- Active: October 22, 1862, to June 26, 1865
- Country: United States
- Allegiance: Union
- Branch: Infantry
- Engagements: Gettysburg campaign Bristoe Campaign Battle of Mine Run Battle of the Wilderness Battle of Spotsylvania Court House Battle of Totopotomoy Creek Battle of Cold Harbor Battle of Monocacy Shenandoah Valley Campaign Third Battle of Winchester Battle of Cedar Creek Siege of Petersburg Appomattox Campaign Battle of Sayler's Creek

= 151st New York Infantry Regiment =

The 151st New York Infantry Regiment was an infantry regiment in the Union Army during the American Civil War.

==Service==
The 151st New York Infantry was organized at Lockport, New York, and mustered in for three years service on October 22, 1862, under the command of Colonel William Emerson.

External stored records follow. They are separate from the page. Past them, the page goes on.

/-- FRAME_DELIVERY (R155): a waiting delivery of the head frame is taken once its destination has room (log 2,
log 18). -/
def execFrameDelivery (p : Port) (d : Destination) (s : State) : Host.Outcome State Fault Refusal :=
  match (s.port p).queue, (s.port p).routed with
  | f :: _, some _ => .next ((s.tryDelivery p f d).finishRouting p)
  | _, _ => .next s

/-! ### Egress (R158, R159) -/

/-- The sources of the two arbiters (R158). -/
inductive Source where
  | response
  | notice
  | record
  | upTransit
  | verdict
  | downTransit
  deriving DecidableEq, Repr

/-- The sources of a port, highest priority first (R158). -/
def sourcesOf : Port → List Source
  | .office => [.response, .notice, .record, .upTransit]
  | .line => [.verdict, .downTransit]

/-- Whether a source holds at least one item (R158). -/
def State.ready (s : State) : Source → Bool
  | .response => !s.responses.isEmpty
  | .notice => !s.notices.isEmpty
  | .record => !s.records.isEmpty
  | .upTransit => !s.upTransit.isEmpty
  | .verdict => !s.verdicts.isEmpty
  | .downTransit => !s.downTransit.isEmpty

/-- The passed-over count of a source. -/
def PassedOver.count (c : PassedOver) : Source → Nat
  | .response => c.response
  | .notice => c.notice
  | .record => c.record
  | .upTransit => c.upTransit
  | .verdict => c.verdict
  | .downTransit => c.downTransit

/-- The passed-over count of a source set to `n`. -/
def PassedOver.set (c : PassedOver) (n : Nat) : Source → PassedOver
  | .response => { c with response := n }
  | .notice => { c with notice := n }
  | .record => { c with record := n }
  | .upTransit => { c with upTransit := n }
  | .verdict => { c with verdict := n }
  | .downTransit => { c with downTransit := n }

/-- The source a port's arbiter grants: the highest-priority ready one that stands at 8 or more, else the
highest-priority ready one (R158). -/
def State.granted (s : State) (p : Port) : Option Source :=
  let ready := (sourcesOf p).filter s.ready
  (ready.find? fun x => s.passed.count x ≥ Config.passedOverLimit).or ready.head?

/-- The passed-over counts of a port after a grant: the granted source's is 0, that of every other ready source one more
(R158). -/
def State.passedAfter (s : State) (p : Port) (granted : Source) : PassedOver :=
  (sourcesOf p).foldl
    (fun c x => if x = granted then c.set 0 x else if s.ready x then c.set (s.passed.count x + 1) x else c) s.passed

/-- A frame the engine forms, with its node address as it stands for the source (R159). -/
def State.form (s : State) (destination : Nat) (cls : Byte) (payload : List Byte) : Frame :=
  ⟨BitVec.ofNat 8 destination, BitVec.ofNat 8 s.settings.link.nodeAddress, cls, payload⟩

/-- The oldest record leaves its queue; leaving 192 or fewer clears the stall mark (R76, R159). -/
def State.dropRecord (s : State) : State :=
  { s with records := s.records.tail, stall := s.stall && decide (s.records.tail.length > Config.stallClearLevel) }

/-- A grant removes one item from its source and forms its frame; none when the source holds nothing (R159, R173). -/
def State.takeFrom (s : State) : Source → Option (Frame × State)
  | .response => s.responses.head?.map fun r =>
    (s.form r.destination classResponse r.payload, { s with responses := s.responses.tail })
  | .notice => s.notices.head?.map fun n =>
    (s.form Config.officeNode classNotice n.payload, { s with notices := s.notices.tail })
  | .record => s.records.head?.map fun r =>
    (s.form Config.officeNode classJourney r.payload, s.dropRecord)
  | .upTransit => s.upTransit.head?.map fun f => (f, { s with upTransit := s.upTransit.tail })
  | .verdict => s.verdicts.head?.map fun v =>
    (s.form v.station classVerdict v.payload,
      { s with
        verdicts := s.verdicts.tail
        counters := { s.counters with verdictsSent := raised s.counters.verdictsSent } })
  | .downTransit => s.downTransit.head?.map fun f => (f, { s with downTransit := s.downTransit.tail })

/-- A port's holding frame filled, no character of it sent yet. -/
def State.hold (s : State) (p : Port) (f : Frame) : State :=
  s.setPort p { s.port p with holding := some f, position := 0 }

/-- EGRESS_GRANT (R158, R159): with the holding frame empty and the partner-paused mark clear, a ready source is granted
(log 2). -/
def execEgressGrant (p : Port) (s : State) : Host.Outcome State Fault Refusal :=
  if (s.port p).holding.isSome || (s.port p).partnerPaused then .next s
  else
    match (s.granted p).bind fun x => (s.takeFrom x).map fun r => (x, r) with
    | some (x, f, s') => .next ({ s' with passed := s.passedAfter p x }.hold p f)
    | none => .next s

/-- The frame in the holding frame is sent to its END: the characters left of it go out, and the holding frame is empty
again (R150, R158). -/
def PortState.sendToEnd (ps : PortState) (f : Frame) : PortState :=
  { ps with holding := none, position := 0, sent := ps.sent ++ f.characters.drop ps.position }

/-- END_SENT (R158): the frame in the holding frame has been sent to its END, and the holding frame is empty (log 2,
log 12: DESIGN CHOICE). -/
def execEndSent (p : Port) (s : State) : Host.Outcome State Fault Refusal :=
  match (s.port p).holding with
  | some f => .next (s.setPort p ((s.port p).sendToEnd f))
  | none => .next s

/-! ### The stream of characters (R150) -/

/-- A port sends its next character: the next of the frame in transmission, whose END empties the holding frame, or FILL
when there is none. A flow mark, sent when it is called for, lies between two of these (R150, R156; log 12). -/
def PortState.sendCharacter (ps : PortState) : PortState :=
  match ps.holding with
  | none => { ps with sent := ps.sent ++ [fillCharacter] }
  | some f =>
    match f.characters.drop ps.position with
    | c :: _ :: _ => { ps with position := ps.position + 1, sent := ps.sent ++ [c] }
    | _ => ps.sendToEnd f

/-- Each port sends its next character (R150; log 1: DESIGN CHOICE). -/
def State.sendCharacters (s : State) : State :=
  { s with line := s.line.sendCharacter, office := s.office.sendCharacter }

end Sys2Proof.Machine
end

The regiment was attached to the Defenses of Baltimore, Maryland, VIII Corps, Middle Department, to January 1863. 3rd Separate Brigade, VIII Corps, to June 1863. 3rd Provisional Brigade, French's Division, VIII Corps, to July 1863. 1st Brigade, 3rd Division, III Corps, Army of the Potomac, to April 1864. 1st Brigade, 3rd Division, VI Corps, Army of the Potomac and Army of the Shenandoah, to June 1865.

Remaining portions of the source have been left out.